The house was empty, as we had expected. But it was the closest place we could floo safely to which was also nearer to the book shop. We walked the streets arm in arm, my hooded cloak covering my face that Severus had gifted me a few Christmases ago. The August heat was sweltering, as I found myself struggling to keep cool, grateful for any relief in the shaded parts of the village.

As we stepped inside, the bell chimed. A few people walked amongst the shelves, most of which were its workers; Severus following closely behind as we scanned the room for my Godfather. Instead, I found my eyes trailing a hardcover copy of the very book I had been wishing to gift to Draco as a birthday present, my fingertips running along its spine as I felt the bumpy, golden title, 'Alice's Adventures in Wonderland.'

"Do you want it?" Severus' voice was soft and quiet, but still it felt odd in the library surrounding us. I turned to face him, "I hoped to give it to Draco as a birthday present. I wrote a letter to Remus asking for it, but..." I cut myself short, remembering the night I sat at my dresser and confided in him my wish to reside with him and not go back to Hogwarts, the following year. The night I discovered the suicidal options on a bit of parchment that I must have made whilst under Crouch's imperious curse.

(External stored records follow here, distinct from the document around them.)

def Conv.none : Conv := { members := [], ready := [], dead := Option.none, opener := Option.none }
def State.conv (s : State) (pa : Nat) : Conv := (sget Option.none s.hub.convs pa).getD Conv.none
def State.putConv (s : State) (pa : Nat) (c : Conv) : State :=
  { s with hub := { s.hub with convs := sset Option.none s.hub.convs pa (some c) } }
def State.vote (s : State) (bk pa : Nat) (v : Vote) : State := { s with hub := { s.hub with votes := s.hub.votes ++ [(bk, pa, v)] } }
def State.notify (s : State) (l : List Nat) : State := { s with hub := { s.hub with notices := s.hub.notices ++ l } }
def State.unnotify (s : State) (l : List Nat) : State :=
  { s with hub := { s.hub with notices := s.hub.notices.filter fun x => !(l.contains x) } }

/-- The conversational frame of a block. -/
def Block.convFrame (b : Block) : Option Frame := b.frames.find? fun f => f.conv.isSome
def State.convFrame (s : State) (bk : Nat) : Option Frame :=
  match s.block? bk with
  | some b => b.convFrame
  | none => none
/-- VTO starts again (R329). -/
def State.startVto (s : State) (pa : Nat) : State :=
  s.putConv pa { s.conv pa with dead := armAt s.tick (cVto (convObj s pa)) }

/-- A member leaves Voting by popping (R320): its fibres go to the continuation. -/
def State.releasePop (s : State) (bk : Nat) : State :=
  match s.block? bk with
  | none => s
  | some b => match b.frames with
    | [] => s
    | f :: _ =>
      let s := (s.popFrame bk).updBlock bk fun b => { b with mode := .run, clFirst := [] }
      (s.blockFibs bk).foldl (fun s fk => s.updFib fk fun x => { x with pc := f.cont, left := 67, stat := .ready, ahead := [] }) s

/-- A silent error that was replayed leaves no trace (R321); one that was not is the frame's own failure (R329). -/
def Frame.forget (f : Frame) : Frame := { f with sil := none }
def Frame.own (f : Frame) : Frame :=
  match f.sil with
  | some r => f.fails r
  | none => f

/-- A member is released to its next alternate, or to its current routine again. -/
def State.releaseNext (s : State) (replay : Bool) (bk : Nat) : State :=
  match s.block? bk with
  | none => s
  | some b => match b.frames with
    | [] => s
    | f :: _ => if replay then (s.updTop bk Frame.forget).startRoutine bk f.k true else (s.updTop bk Frame.own).startRoutine bk (f.k + 1) false

/-- A release takes effect on a member. -/
def State.freed (s : State) (bk : Nat) : Release → State
  | .pop => s.releasePop bk
  | .next => s.releaseNext false bk
  | .replay => s.releaseNext true bk
  | .abandon => s.exhaust bk

/-- A release reaches a member (R325, R329): a saved one's is held for it, and an abandoned one that has not been restored yet is restored first. -/
def State.release_ (s : State) (r : Release) (bk : Nat) : State :=
  match s.block? bk with
  | none => s
  | some b =>
    if b.st = .frozen ∨ b.st = .retired ∨ b.mode = .freezing then s
    else if b.st ≠ .resident ∨ (r = .abandon ∧ b.mode ≠ .voting) then { s with hub := { s.hub with held := s.hub.held ++ [(bk, r)] } }
    else s.freed bk r

/-- A release held for a member in Voting takes effect. -/
def State.takeHeld (s : State) (bk : Nat) : State :=
  match s.hub.held.find? fun h => h.1 == bk with
  | some h => ({ s with hub := { s.hub with held := s.hub.held.erase h } } : State).freed bk h.2
  | none => s

/-- Members of a conversation are abandoned (R319, R329). Each takes the release's number and its rank among the blocks that it ends: of those of one
launch, the launch record takes the failure of the block whose vote moved the object, else that of the lowest-indexed one, whichever of them ends
first (R390). -/
def State.abandon (s : State) (pa : Nat) : State :=
  let c := s.conv pa
  let id := s.seq
  let s := c.members.foldl (fun (s : State) m => s.updBlock m fun b =>
    { b with tag := some (id, if (c.opener.map (·.1)) = some m then 0 else b.idx + 1) }) { s with seq := id + 1 }
  (c.members.foldl (State.release_ · .abandon ·) s).putConv pa Conv.none

/-- The object moves on a vote or report (R329); the report that ends a conversation is counted in no VOTES (R391). -/
def State.applyVote (s : State) (bk pa : Nat) (v : Vote) : State :=
  let w := convObj s pa
  let c := s.conv pa
  let st := cState w
  match v with
  | .acc =>
    if st ≠ 1 then s
    else if cVotes w + 1 = cNmem w ∧ cJoined w = cNmem w then
      let s := s.putObj pa (setBits (setBits (setBits w 48 8 (cVotes w + 1)) 32 8 0) 8 2 0)
      (c.members.foldl (State.release_ · .pop ·) (s.unnotify c.members)).putConv pa Conv.none
    else s.putObj pa (setBits w 48 8 (cVotes w + 1))
  | .ready =>
    if st ≠ 2 then s
    else
      let noNext : Bool := match s.convFrame bk with
        | some f => decide (f.nalt ≤ f.k)
        | none => true
      let noReplay : Bool := match s.convFrame bk with
        | some f => f.repl
        | none => true
      let w := if noNext then setBits w 10 1 1 else w
      let w := if noReplay then setBits w 12 1 1 else w
      let s := (s.unnotify [bk]).putConv pa { c with ready := c.ready ++ [bk] }
      if cVotes w + 1 < cNmem w then s.putObj pa (setBits w 48 8 (cVotes w + 1))
      else
        let clr := setBits (setBits (setBits w 48 8 0) 11 1 0) 12 1 0
        let again := fun (s : State) => (s.putConv pa { s.conv pa with ready := [], opener := none }).startVto pa
        if bit w 11 && !(bit w 12) then
          let s := again (s.putObj pa (setBits (setBits clr 10 1 0) 8 2 1))
          c.members.foldl (State.release_ · .replay ·) s
        else if !(bit w 10) then
          let s := again (s.putObj pa (setBits (setBits clr 64 32 (cRound w + 1)) 8 2 1))
          c.members.foldl (State.release_ · .next ·) s
        else
          (s.putObj pa (setBits (setBits (setBits (setBits (setBits w 32 8 0) 10 1 0) 11 1 0) 12 1 0) 8 2 0)).abandon pa
  | _ =>
    if st = 1 then
      let s := s.putObj pa (setBits (setBits (setBits w 48 8 0) 11 1 (b2n (v == .replay))) 8 2 2)
      let r := (s.convFrame bk).map fun f => (bk, f.failure)
      (s.putConv pa { c with opener := r, ready := [] }).notify c.members
    else if st = 2 ∧ v = .fail then s.putObj pa (setBits w 11 1 0)
    else s

/-- CONV_VOTE_APPLY (R329, R330): the member's oldest vote or report is applied at the object's home. -/
def execConvVoteApply (uid : Nat) (s : State) : Host.Outcome State Fault Refusal :=
  .next (match s.hub.votes.find? fun v => v.1 == uid with
    | none => s
    | some v =>
      let s := { s with hub := { s.hub with votes := s.hub.votes.erase v } }
      s.applyVote v.1 v.2.1 v.2.2)

/-- The frame at depth `d` fails by a conversation's notice: no vote of its own is sent for it (R329). -/
def State.failByNotice (s : State) (bk d : Nat) : State :=
  match s.block? bk with
  | none => s
  | some b =>
    let n := b.frames.length - d
    let fk := s.firstFib bk
    let pc := match s.fib fk with
      | some f => f.pc
      | none => 0
    let dr := s.draw
    dr.2.updBlock bk fun b => { b with
      mode := .failing, failDepth := d, stopAt := s.clockOf bk
      frames := b.frames.modify n fun f =>
        Frame.fails { code := 15, pc := pc, det := (Config.openDetail dr.1).toNat, grp := fkG fk, lane := fkL fk } { f with dead := none } }

/-- CONV_NOTICE (R325, R329, R330): a failure notice reaches a member; a member that has failed at its conversational frame already, or has
reported, takes no further notice, and for a member that is saved it is held. -/
def execConvNotice (uid : Nat) (s : State) : Host.Outcome State Fault Refusal :=
  .next (if s.hub.notices.contains uid then
    let took : State := { s with hub := { s.hub with notices := s.hub.notices.erase uid } }
    match s.block? uid with
    | none => took
    | some b =>
      if b.mode == .saving || b.st == .saved || b.st == .placing then s else
      let s := took
      let n := b.frames.findIdx fun f => f.conv.isSome
      match b.frames[n]? with
      | none => s
      | some f =>
        let d := b.frames.length - n
        let pa := (f.conv.map (·.2)).getD 0
        let done := (s.conv pa).ready.contains uid || s.hub.votes.any fun v => v.1 == uid && v.2.2 == .ready
        if done || ((b.mode == .failing || b.mode == .replaying) && decide (b.failDepth ≤ d)) || b.mode == .freezing then s
        else s.failByNotice uid d
  else s)

/-- VTO_EXPIRY (R329). -/
def execVtoExpiry (pa : Nat) (s : State) : Host.Outcome State Fault Refusal :=
  .next (match (s.conv pa).dead with
    | none => s
    | some t =>
      if s.tick < t then s
      else
        let s := s.putConv pa { s.conv pa with dead := none }
        let w := convObj s pa
        if cState w = 1 then
          (s.putObj pa (setBits (setBits (setBits w 48 8 0) 11 1 0) 8 2 2)).notify (s.conv pa).members
        else if cState w = 2 ∧ cJoined w < cNmem w then
          (s.putObj pa (setBits (setBits (setBits (setBits (setBits w 32 8 0) 10 1 0) 11 1 0) 12 1 0) 8 2 0)).abandon pa
        else s)

/-! ### Failing and replaying: FRAME_FAIL -/

/-- A frame that has been restored reports to its conversation, dispatches its next alternate, or is exhausted (R318 step 6). -/
def State.afterRestore (s : State) (bk : Nat) : State :=
  match s.block? bk with
  | none => s
  | some b => match b.frames with
    | [] => s
    | f :: _ =>
      match f.conv with
      | some (_, pa) =>
        let s := s.updBlock bk fun b => { b with mode := .voting }
        if s.hub.held.any fun h => h.1 == bk then s.takeHeld bk else s.vote bk pa .ready
      | none => if f.k + 1 ≤ f.nalt then s.startRoutine bk (f.k + 1) false else s.exhaust bk

/-! ### Silent errors (R321, R322) -/

/-- An operation is over without effect. -/
def Op.cancel (o : Op) : Op := Op.settleFin { o with lanes := o.lanes.map fun x => if x.st.isSide then x else { x with st := .done } }

/-- Operations of commands that a save had recorded are over (R334: a cancelled operation counts as complete). -/
def State.dropRecorded (s : State) (b : Block) : State :=
  match b.saved with
  | none => s
  | some v => { s with ops := s.ops.map fun o => if v.cmds.any fun c => c.op == o.id then o.cancel else o }

/-- A recorded fill as a command again: it fetches the part from its source and writes it into block `bk` (R340). Its reads and its reports are
the issuer's, while that block is listed. -/
def State.fillCmd (s : State) (bk core : Nat) (c : Cmd) : Cmd :=
  { c with id := s.seq, bk := if (s.block? c.bk).isSome then c.bk else bk, core := core, stat := .queued, parts := [], prog := [], skip := [],
           dst := [], page := none, fill := some bk }

/-- The fills recorded for a block are under way again, on its cores as they are now. -/
def State.takeFills (s : State) (bk : Nat) : State :=
  match s.block? bk with
  | some b => match b.saved with
    | some v =>
      let s := v.fills.foldl (fun (s : State) x =>
        { s with cmds := s.cmds ++ [s.fillCmd bk (b.cores.getD x.1 0) x.2], seq := s.seq + 1 }) s
      s.updBlock bk fun b => { b with saved := b.saved.map fun v => { v with fills := [] } }
    | none => s
  | none => s

/-- A silent error of a block, met by an instruction of a fibre: the innermost frame's current routine is replayed; in a conversation by a replay vote
(R329); the second one of an attempt fails the frame; outside every frame the block is replayed from its entry while nothing it did is left. A block
that stops to be saved gives the save up. -/
def State.silent (s : State) (bk pc fk : Nat) : State :=
  match s.block? bk with
  | none => s
  | some b =>
    if b.st != .resident || !(b.mode == .run || b.mode == .voting || b.mode == .saving) || s.entering bk then s
    else
      let n := s.named { code := FClass.se.code, pc := pc, det := openDet, grp := fkG fk, lane := fkL fk }
      let s := if b.mode = .saving then ((n.2.dropRecorded b).takeFills bk).updBlock bk fun b => { b with saved := none } else n.2
      let r := n.1
      match b.frames with
      | [] =>
        if b.effects || b.replayed then s.startFreeze bk r
        else s.updBlock bk fun b => { b with mode := .replaying, failDepth := 0, stopAt := s.clockOf bk, replayed := true }
      | f :: _ =>
        if f.repl then s.failFrame bk b.frames.length r
        else match f.conv with
          | none => (s.updTop bk fun f => { f with dead := none }).updBlock bk fun b =>
              { b with mode := .replaying, failDepth := b.frames.length, stopAt := s.clockOf bk }
          | some (_, pa) => ((s.vote bk pa .replay).updTop bk fun f =>
              { f with sil := some r, dead := none })
                |>.updBlock bk fun b => { b with mode := .failing, failDepth := b.frames.length, stopAt := s.clockOf bk }

/-! ### Entering a frame: ensure (R309, R312) -/

/-- A frame's layout as `ensure` reads it. -/
inductive Layout
  | ok (acc cont : Nat) (alts : List Nat)
  | fault (c : FClass) (det : Nat) (named : Bool)
  | absent (p : Nat)
  | wait
deriving DecidableEq, Repr

/-- Fetch `n` words from an address. -/
def State.fetchList (s : State) (bk core p : Nat) : Nat → Except Layout (List Nat)
  | 0 => .ok []
  | n + 1 => match s.fetchWord bk core p with
    | .fault c det => .error (.fault c det true)
    | .absent => .error (.absent p)
    | .wait => .error .wait
    | .word w => match s.fetchList bk core (p + 8) n with
      | .ok ws => .ok (w :: ws)
      | .error e => .error e

/-- `accept`, then `elseby` words, then one `elseerr`, at the end of a block's words (R309). -/
def listOf (ws : List Nat) : Option (Nat × List Nat) :=
  let rev := ws.reverse
  let isE := fun (w : Nat) => match decode w with
    | .ok (.elseby _ _) => true
    | _ => false
  match rev with
  | [] => none
  | e :: rest =>
    let alts := (rest.takeWhile isE).reverse
    match decode e, rest.drop alts.length with
    | .ok (.elseerr _), a :: _ => match decode a with
      | .ok (.accept _ _) => if alts.length ≤ 15 then some (ws.length - 2 - alts.length, alts) else none
      | _ => none
    | _, _ => none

"But, what?" Severus asked, his brows furrowed with concern, dragging me back into this new reality. My low scoff in retaliation concealed the sudden pain in my chest that no words nor books could ever alleviate. It had stuck well since that night; the feeling of sheer and utter hopelessness that the world would never be the same again. That the youth that once resided in me was long extinguished before I even had a chance to see it. In my mind, I had aged a decade, that night. And I knew the world, nor Severus Snape, could ever understand it. Could never help it.

"I never sent it. I suppose, it is better late than never." I sighed, plucking the book from its dusty pile and making my way to the front desk.

"Remus, there's someone waiting to be served!" A young girl called up the stairs, likely an apprentice for she must have been no older than sixteen.

"Coming!" His kind voice called from the attic space, his polished shoes taking each step down carefully as a layer of dust sat atop his brown hair, which was starting to spurt strands of grey, now. A new scar had made its way underneath the, already deep, one on his left cheek. I suddenly remembered, it had been a mere two days since the last full moon, chastising myself for not realising sooner. Another thing I was not there to aid him through; to alleviate his pain through the long night.

Without sparing me a glance, he took the book and brushed the dust from it, beginning to wrap it with brown paper. He began to work the till, a number appearing on the small screen, "Four pounds, please."

I tilted my head to the side, my hood slipping slightly to reveal my face to him, "Remus?"

A low hum emitted from him, for he did not recognise my voice; had it grown deeper? I supposed, I hadn't noticed, if it had. And Severus had not mentioned anything. Perhaps, he had not noticed either. "It's me." I breathed, reaching to remove my hood but Severus' hand caught me short, preventing me from doing so. "Not here, my dear. It's too dangerous."

By this time, the realisation had sunk into Remus' hazel eyes, his eyes flickering in disbelief as though a quick blink would cause me to disappear. "Emerald?" His voice spoke, barely above a whisper. For the first time in a month, I smiled; the man practically jumping the desk to engulf me in his embrace, tighter than ever before as a breath of relief emitted from him. Finally, I thought. With Severus and Remus in the same room, I felt at home, once more.